Самохин не мешал ему, не докучал разговорами, он тоже все свое внимание отдал осетрине.
— С утра ни крошки во рту, — наконец произнес он слова, которые в общем-то не обязывали к какому-либо ответу. — Проголодался, как собака.
— Было суетно?
— День как день... Ты сегодня не торопишься?
— Нет, не тороплюсь. Я и вчера не торопился. И завтра тоже мне некуда торопиться.
— Не знаю, не знаю, — ответил Самохин, не поднимая глаз. — Не зарекайся, Виталик. — Самохин неожиданно поднял глаза и в упор посмотрел на Евлентьева. — Сколько зарабатываешь своей торговлей?
— Миллион, — с некоторой заминкой ответил Евлентьев. — Иногда больше, иногда меньше... Но в среднем миллион.
— В день?
— Да ну тебя! — рассмеялся Евлентьев. — Скажешь тоже... В месяц. Но бывает больше, бывает меньше.
— Хватает?
— Смотря на что...
— Понимаю, — усмехнулся Самохин. — На осетрину явно не хватит. Сегодня ты закусил своим месячным заработком.

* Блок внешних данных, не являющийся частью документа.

-- ==== Sys2Proof/Laws/Regs.lean ====
section
/-!
SUPPORT. What each write of a register does, once: the value that reads back, and the frame.
-/
namespace Sys2Proof.Machine

/-! ### Lanes -/

@[simp] theorem mem_lanes {l : Nat} : l ∈ lanes ↔ l < 32 := List.mem_range
theorem mem_lanesOf {m : BitVec 32} {l : Nat} : l ∈ lanesOf m ↔ m.getLsbD l = true := by
  simp only [lanesOf, List.mem_filter, mem_lanes]
  exact ⟨fun h => h.2, fun h => ⟨BitVec.lt_of_getLsbD h, h⟩⟩
/-- A sum of distinct powers of two, bit by bit. -/
theorem sumBits_spec (p : Nat → Bool) (n : Nat) :
    (List.range n).foldl (fun a l => if p l then a + 2 ^ l else a) 0 < 2 ^ n ∧
    ∀ i, ((List.range n).foldl (fun a l => if p l then a + 2 ^ l else a) 0).testBit i = (decide (i < n) && p i) := by
  induction n with
  | zero => simp
  | succ n ih =>
    simp only [List.range_succ, List.foldl_append, List.foldl_cons, List.foldl_nil] at ih ⊢
    generalize (List.range n).foldl (fun a l => if p l then a + 2 ^ l else a) 0 = S at ih
    obtain ⟨h1, h2⟩ := ih
    cases hp : p n with
    | true =>
      simp only [if_true]
      have hlt : S + 2 ^ n < 2 ^ (n + 1) := by rw [Nat.pow_succ]; omega
      refine ⟨hlt, fun i => ?_⟩
      rw [Nat.add_comm] at hlt ⊢
      rcases Nat.lt_trichotomy i n with h | h | h
      · rw [Nat.testBit_two_pow_add_gt h, h2]; simp [h, Nat.lt_succ_of_lt h]
      · subst h; rw [Nat.testBit_two_pow_add_eq, h2]; simp [hp]
      · rw [Nat.testBit_lt_two_pow (Nat.lt_of_lt_of_le hlt (Nat.pow_le_pow_right (by decide) h))]
        simp; omega
    | false =>
      simp only [Bool.false_eq_true, if_false]
      refine ⟨by rw [Nat.pow_succ]; omega, fun i => ?_⟩
      rw [h2]
      by_cases hi : i = n
      · subst hi; simp [hp]
      · have : (i < n + 1) = (i < n) := by apply propext; omega
        simp only [this]
/-- A bit of the mask of the lanes that satisfy `p`. -/
@[simp] theorem getLsbD_maskOf (p : Nat → Bool) (l : Nat) : (maskOf p).getLsbD l = (decide (l < 32) && p l) := by
  have h := (sumBits_spec p 32).2 l
  simp only [maskOf, lanes, BitVec.getLsbD_ofNat, h]
  cases decide (l < 32) <;> simp

/-! ### Reading back -/

theorem putV_v (x : Regs) (r l : Nat) (v : Word) {r' l' : Nat} (hl : l < 32) (hl' : l' < 32) :
    (x.putV r l v).v r' l' = if r' = r ∧ l' = l ∧ r < 255 then v else x.v r' l' := by
  unfold Regs.putV Regs.v
  by_cases h : 255 ≤ r
  · simp only [h, if_true]
    rw [if_neg (show ¬ (r' = r ∧ l' = l ∧ r < 255) by omega)]
  · simp only [h, if_false]
    by_cases h' : 255 ≤ r'
    · simp only [h', if_true]
      rw [if_neg (show ¬ (r' = r ∧ l' = l ∧ r < 255) by omega)]
    · simp only [h', if_false, Store.get_set]
      by_cases e : r' = r ∧ l' = l
      · obtain ⟨rfl, rfl⟩ := e
        rw [if_pos rfl, if_pos (by omega)]
      · rw [if_neg (by omega), if_neg (by omega)]

theorem foldl_putV_v (ls : List Nat) (x : Regs) (r : Nat) (f : Nat → Word) {r' l' : Nat} (hs : ∀ l ∈ ls, l < 32) (hl' : l' < 32) :
    (ls.foldl (fun x l => x.putV r l (f l)) x).v r' l' = if r' = r ∧ l' ∈ ls ∧ r < 255 then f l' else x.v r' l' := by
  induction ls generalizing x with
  | nil => simp
  | cons a ls ih =>
    rw [List.foldl_cons, ih _ (fun l h => hs l (List.mem_cons_of_mem _ h)), putV_v _ _ _ _ (hs a List.mem_cons_self) hl']
    by_cases h1 : r' = r ∧ l' ∈ ls ∧ r < 255
    · rw [if_pos h1, if_pos ⟨h1.1, List.mem_cons_of_mem _ h1.2.1, h1.2.2⟩]
    · rw [if_neg h1]
      by_cases h2 : r' = r ∧ l' = a ∧ r < 255
      · rw [if_pos h2, if_pos ⟨h2.1, h2.2.1 ▸ List.mem_cons_self, h2.2.2⟩, h2.2.1]
      · rw [if_neg h2, if_neg]
        rintro ⟨e1, e2, e3⟩
        rcases List.mem_cons.mp e2 with e | e
        · exact h2 ⟨e1, e, e3⟩
        · exact h1 ⟨e1, e, e3⟩

theorem setVFull_v (x : Regs) (r : Nat) (b : Bool) (r' l' : Nat) : (x.setVFull r b).v r' l' = x.v r' l' := by
  unfold Regs.setVFull; split <;> rfl

/-- What a vector register reads after a write of the lanes of a mask. -/
theorem setV_v (x : Regs) (r : Nat) (m : BitVec 32) (f : Nat → Word) {r' l' : Nat} (hl' : l' < 32) :
    (x.setV r m f).v r' l' = if r' = r ∧ m.getLsbD l' ∧ r < 255 then f l' else x.v r' l' := by
  unfold Regs.setV
  rw [setVFull_v, foldl_putV_v _ _ _ _ (fun l h => BitVec.lt_of_getLsbD (mem_lanesOf.mp h)) hl']
  simp only [mem_lanesOf]

/-- What a uniform register reads after a write of one. -/
theorem setK_k (x : Regs) (r : Nat) (v : Word) (r' : Nat) :
    (x.setK r v).k r' = if r' = r ∧ r < 127 then v else x.k r' := by
  unfold Regs.setK
  by_cases h : 127 ≤ r
  · simp only [h, if_true]
    rw [if_neg (show ¬ (r' = r ∧ r < 127) by omega)]
  · simp only [h, if_false, Regs.setKFull, Regs.k]
    by_cases h' : 127 ≤ r'
    · simp only [h', if_true]
      rw [if_neg (show ¬ (r' = r ∧ r < 127) by omega)]
    · simp only [h', if_false, Store.get_set]
      by_cases e : r' = r
      · rw [if_pos e, if_pos ⟨e, by omega⟩]
      · rw [if_neg e, if_neg (fun c => e c.1)]

/-- What a lane predicate reads after a write of the lanes of a mask. -/
theorem setP_p (x : Regs) (n : Nat) (m : BitVec 32) (f : Nat → Bool) {n' l : Nat} (hl : l < 32) :
    ((x.setP n m f).p n').getLsbD l = if n' = n ∧ m.getLsbD l ∧ n ≠ 7 then f l else (x.p n').getLsbD l := by
  unfold Regs.setP
  by_cases h : n = 7
  · simp [h]
  · simp only [h, if_false, Regs.p]
    by_cases h' : n' = 7
    · rw [if_pos h', if_neg (fun c : n' = n ∧ _ => h (c.1 ▸ h')), if_pos h']
    · simp only [h', if_false, Store.get_set]
      by_cases e : n' = n
      · subst e
        simp only [if_true, BitVec.getLsbD_or, BitVec.getLsbD_and, BitVec.getLsbD_not, getLsbD_maskOf, hl, decide_true, Bool.true_and]
        cases m.getLsbD l <;> simp
        intro h2; exact absurd h2 h'
      · rw [if_neg e, if_neg (fun c => e c.1)]

theorem getLsbD_one_shiftLeft (w n i : Nat) : (1#w <<< n).getLsbD i = (decide (i < w) && decide (i = n)) := by
  by_cases h : i < w
  · by_cases e : i = n
    · subst e; simp [h]
    · simp [h, e]; omega
  · simp [h]

/-- Setting or clearing one bit leaves the others. -/
theorem bit_of_ne {w n : Nat} (x : BitVec w) (b : Bool) {i : Nat} (e : i ≠ n) :
    (if b then x ||| (1#w <<< n) else x &&& ~~~(1#w <<< n)).getLsbD i = x.getLsbD i := by
  by_cases h : i < w
  · cases b <;> simp only [Bool.false_eq_true, if_false, if_true, BitVec.getLsbD_and, BitVec.getLsbD_or, BitVec.getLsbD_not,
      getLsbD_one_shiftLeft, e, decide_false, Bool.and_false, Bool.or_false, Bool.not_false, Bool.and_true, h, decide_true]
  · rw [BitVec.getLsbD_of_ge _ _ (by omega), BitVec.getLsbD_of_ge _ _ (by omega)]

/-- What a uniform predicate reads after a write of one. -/
theorem setQ_q (x : Regs) (n : Nat) (b : Bool) (hn : n < 8) (n' : Nat) :
    (x.setQ n b).q n' = if n' = n ∧ n ≠ 7 then b else x.q n' := by
  unfold Regs.setQ
  by_cases h : n = 7
  · simp [h]
  · simp only [h, if_false, Regs.q]
    by_cases e : n' = n
    · subst e
      cases b <;> simp [h, hn]
    · rw [if_neg (show ¬ (n' = n ∧ n ≠ 7) from fun c => e c.1)]
      rw [bit_of_ne _ b e]

/-- What a moment register reads after a write of one. -/
theorem setM_m (x : Regs) (n : Nat) (v : BitVec 128) (n' : Nat) :
    (x.setM n v).m n' = if n' = n then v else x.m n' := by
  simp only [Regs.setM, Regs.m, Store.get_set]

/-! ### Frames -/

theorem RegFrame.refl (m : BitVec 32) (x : Regs) : RegFrame [] m x x :=
  ⟨rfl, rfl, rfl, rfl, rfl, fun _ _ _ _ => ⟨rfl, rfl⟩, fun _ _ _ h => absurd h (List.not_mem_nil)⟩

theorem RegFrame.trans {ds es : List RegRef} {m : BitVec 32} {x y z : Regs} (h : RegFrame ds m x y) (k : RegFrame es m y z) :
    RegFrame (ds ++ es) m x z := by
  obtain ⟨h1, h2, h3, h4, h5, h6, h7⟩ := h
  obtain ⟨k1, k2, k3, k4, k5, k6, k7⟩ := k
  refine ⟨k1.trans h1, k2.trans h2, k3.trans h3, k4.trans h4, k5.trans h5, fun r l hl hr => ?_, fun r l hl hr hp hm => ?_⟩
  · rw [List.mem_append, not_or] at hr
    exact ⟨(k6 r l hl hr.2).1.trans (h6 r l hl hr.1).1, (k6 r l hl hr.2).2.trans (h6 r l hl hr.1).2⟩
  · have e1 : y.read r l = x.read r l := if g : r ∈ ds then h7 r l hl g hp hm else (h6 r l hl g).1
    have e2 : z.read r l = y.read r l := if g : r ∈ es then k7 r l hl g hp hm else (k6 r l hl g).1
    exact e2.trans e1

theorem RegFrame.mono {ds es : List RegRef} {m : BitVec 32} {x y : Regs} (h : RegFrame ds m x y) (k : ∀ r ∈ ds, r ∈ es) :
    RegFrame es m x y := by
  obtain ⟨h1, h2, h3, h4, h5, h6, h7⟩ := h
  refine ⟨h1, h2, h3, h4, h5, fun r l hl hr => h6 r l hl fun c => hr (k r c), fun r l hl hr hp hm => ?_⟩
  exact if g : r ∈ ds then h7 r l hl g hp hm else (h6 r l hl g).1

theorem foldl_putV_eq (ls : List Nat) (x : Regs) (r : Nat) (f : Nat → Word) :
    ∃ a, ls.foldl (fun x l => x.putV r l (f l)) x = { x with vregs := a } := by
  induction ls generalizing x with
  | nil => exact ⟨_, rfl⟩
  | cons l ls ih =>
    obtain ⟨a, h⟩ := ih (x.putV r l (f l))
    rw [List.foldl_cons, h]
    unfold Regs.putV
    split <;> exact ⟨a, rfl⟩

— Круто, — изумленно склонил голову Евлентьев. Он не был уязвлен вопросами Самохина, не почувствовал укора или превосходства, просто вежливо удивился. Не залебезил, не рассыпался в восторгах и благодарностях, ничуть. Обронил одно лишь словечко, которое мог произнести человек, равный Самохину по положению, по достатку. И тому, похоже, понравился ответ, он задержался взглядом на Евлентьеве, усмехнулся.
— Когда ты в вестибюле запутался в «молнии», я решил было, что мы зря сюда пришли, — сказал Самохин.
Евлентьев промолчал.
— Но теперь я понял, что все правильно.
— И мы еще сюда придем. — В словах Евлентьева не было выпрашивания еще одного ужина, он просто поддержал разговор, показавшийся ему странноватым.
— Нет, — неожиданно жестко ответил Самохин. — Здесь мы с тобой больше не будем. Никогда. Ни единого раза.
— Как скажешь, Гена, как скажешь, — легко ответил Евлентьев, хотя опять услышал слова довольно странные, слова, которые не вписывались в дружескую беседу. Но решил, видимо, что осетрина важнее всех словесных недоразумений, даже если они и отдают некоторым превосходством.
— А почему ты не спросишь — почему?
— А зачем, Гена? Я и сегодня не напрашивался, и в будущем не намерен, — Евлентьев первый раз за все время их встречи показал зубы.
— Правильно, — кивнул Самохин. — Молодец. Ты Виталик, не обижайся... Все, что я говорю, — это по делу, я не из дурной спеси или от плохого воспитания.
Только по делу. Я рад тебя видеть, рад тебя видеть в добром здравии... Хотя вначале там, в электричке, ты показался мне слегка пошатнувшимся.
— А я и есть пошатнувшийся.
— Это хорошо.
— Да? — удивился Евлентьев.
— Это хорошо, что ты можешь об этом говорить спокойно и твердо. Значит, не так уж ты и пошатнулся. Это я имел в виду.
— Как скажешь. Гена, как скажешь, — повторил Евлентьев. — Прекрасная осетрина, не правда ли?
— Кончай обижаться. Мы сюда пришли не осетрину есть. Она и в других местах не хуже. Речь о другом. Есть предложение... Я выплачиваю тебе ежемесячно миллион. Но со своей торговлей ты заканчиваешь. Прекращаешь шататься по электричкам.